### WHAT YOU NEED TO DO
Should the word "every" occur in a line of the records, copy that line.

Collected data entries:
/-- R80: the host word at 0x040 + 16r + 4j is bits `[32j+31:32j]` of FR[r], its wire bytes 4j to 4j+3; a write sets exactly
those bits, and every other bit of every field register and all else are unchanged. -/
def Obligations.FieldWordAccess : Prop :=
  ∀ (s : State) (r : FReg) (j : Nat) (v : Word) (rest : List Event),
    s.inputs.rst = false → s.status.busy = false → j < 4 →
    let a : BitVec 16 := BitVec.ofNat 16 (0x040 + 16 * r.index + 4 * j)
    (∃ w, step { s with agenda := .read a :: rest } =
        .next { s with agenda := rest, busOut := some (.okayRead w) } ∧
        ∀ k, k < 4 → some (w.extractLsb' (8 * k) 8) = (bytesOf (s.fr.read r))[4 * j + k]?) ∧
      ∃ t, step { s with agenda := .write a v :: rest } = .next t ∧
        { t with fr := s.fr } = { s with agenda := rest, busOut := some .okayWrite } ∧
        (∀ q, q ≠ r → t.fr.read q = s.fr.read q) ∧
        ∀ k, k < 128 → (t.fr.read r).getLsbD k =
          if k / 32 = j then v.getLsbD (k % 32) else (s.fr.read r).getLsbD k

/-- R81: the host word at 0x8000 + 4k holds BUF[4k] in bits 7:0 to BUF[4k+3] in bits 31:24. A write sets those four
bytes and marks them written; a read of four written bytes returns them; all else is unchanged. -/
def Obligations.BufferWordAccess : Prop :=
  ∀ (s : State) (k : Nat) (v : Word) (rest : List Event),
    s.inputs.rst = false → s.status.busy = false → 4 * k < bufBytes s →
    let a : BitVec 16 := BitVec.ofNat 16 (0x8000 + 4 * k)
    (∀ b0 b1 b2 b3 : Byte, BytesAt s.buf (4 * k) [b0, b1, b2, b3] →
      step { s with agenda := .read a :: rest } =
        .next { s with agenda := rest, busOut := some (.okayRead (b3 ++ b2 ++ b1 ++ b0)) }) ∧
      ∃ t, step { s with agenda := .write a v :: rest } = .next t ∧
        { t with buf := s.buf } = { s with agenda := rest, busOut := some .okayWrite } ∧
        (∀ j, j < 4 → t.buf.read (4 * k + j) = some (v.extractLsb' (8 * j) 8)) ∧
        ∀ x, ¬(4 * k ≤ x ∧ x < 4 * k + 4) → t.buf.read x = s.buf.read x

/-- A host read of a BUF word with an unwritten byte returns the written bytes exactly and a draw for the others, which
stay unwritten, so that the next read draws anew (R71). -/
def Obligations.UnwrittenByteReadIsADraw : Prop :=
  ∀ (s : State) (k j : Nat) (rest : List Event),
    s.inputs.rst = false → s.status.busy = false → 4 * k < bufBytes s → j < 4 → s.buf.read (4 * k + j) = none →
    ∃ w, step { s with agenda := .read (BitVec.ofNat 16 (0x8000 + 4 * k)) :: rest } =
        .next { s with agenda := rest, busOut := some (.okayRead w), draws := s.draws + 1 } ∧
      ∀ i, i < 4 → w.extractLsb' (8 * i) 8 =
        (s.buf.read (4 * k + i)).getD ((Config.freeWord s.draws).extractLsb' (8 * i) 8)

/-- In every state the STATUS word holds each field in its bits (R39). A host read of STATUS, busy or not, answers that
word and changes nothing: it is the read that ends every wait (R88). A write of 1 to DONE, ERR or OVERRUN clears it (and
FIRST_ERR with ERR), a write of 0 leaves it, and no other bit is written, busy or not. -/
def Obligations.StatusRegisterAccess : Prop :=
  ∀ s : State,
    ((statusWord s).getLsbD 0 = s.status.busy ∧ (statusWord s).getLsbD 1 = s.status.done ∧
      (statusWord s).getLsbD 2 = s.status.err ∧ (statusWord s).getLsbD 3 = s.status.overrun ∧
      (statusWord s).getLsbD 4 = s.ready ∧ (statusWord s).getLsbD 5 = s.inputs.bcHasXctr ∧
      (statusWord s).extractLsb' 6 2 = 0 ∧ (statusWord s).extractLsb' 8 4 = s.status.errCode.code ∧
      (statusWord s).extractLsb' 12 4 = s.status.firstErr.code ∧ (statusWord s).extractLsb' 16 16 = 0) ∧
    ∀ (v : Word) (rest : List Event), s.inputs.rst = false →
      step { s with agenda := .read 0x00C :: rest } =
          .next { s with agenda := rest, busOut := some (.okayRead (statusWord s)) } ∧
        ∃ t, step { s with agenda := .write 0x00C v :: rest } = .next t ∧
          { t with status := s.status } = { s with agenda := rest, busOut := some .okayWrite } ∧
          t.status.busy = s.status.busy ∧ t.status.errCode = s.status.errCode ∧
          t.status.done = (if v.getLsbD 1 then false else s.status.done) ∧
          t.status.err = (if v.getLsbD 2 then false else s.status.err) ∧
          t.status.firstErr = (if v.getLsbD 2 then .noError else s.status.firstErr) ∧
          t.status.overrun = (if v.getLsbD 3 then false else s.status.overrun)

/-- ID reads its value (R40); CONFIG reads BUF_LOG2, the logarithm of BUF_BYTES from 6 to 15, NFR = 4 and zeros (R41);
CTRL reads back IRQ_EN and zeros (R42). Writes to ID and CONFIG are ignored. -/
def Obligations.IdConfigAndControl : Prop :=
  ∀ (s : State) (v : Word) (rest : List Event), s.inputs.rst = false →
    let answer (s : State) (a : BitVec 16) (w : Word) : Prop :=
      step { s with agenda := .read a :: rest } = .next { s with agenda := rest, busOut := some (.okayRead w) }
    answer s 0x000 0x32544348 ∧
      (∃ w, answer s 0x004 w ∧ bufBytes s = 2 ^ (w.extractLsb' 0 5).toNat ∧ 6 ≤ (w.extractLsb' 0 5).toNat ∧
        (w.extractLsb' 0 5).toNat ≤ 15 ∧ w.extractLsb' 5 3 = 0 ∧ w.extractLsb' 8 8 = 4 ∧ w.extractLsb' 16 16 = 0) ∧
      (∀ a : BitVec 16, a = 0x000 ∨ a = 0x004 → step { s with agenda := .write a v :: rest } =
        .next { s with agenda := rest, busOut := some .okayWrite }) ∧
      ∃ t, step { s with agenda := .write 0x008 v :: rest } = .next t ∧
        { t with irqEn := s.irqEn } = { s with agenda := rest, busOut := some .okayWrite } ∧
        answer t 0x008 (if v.getLsbD 0 then 1 else 0)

### TASK ANSWER
those bits, and every other bit of every field register and all else are unchanged. -/
/-- In every state the STATUS word holds each field in its bits (R39). A host read of STATUS, busy or not, answers that
word and changes nothing: it is the read that ends every wait (R88). A write of 1 to DONE, ERR or OVERRUN clears it (and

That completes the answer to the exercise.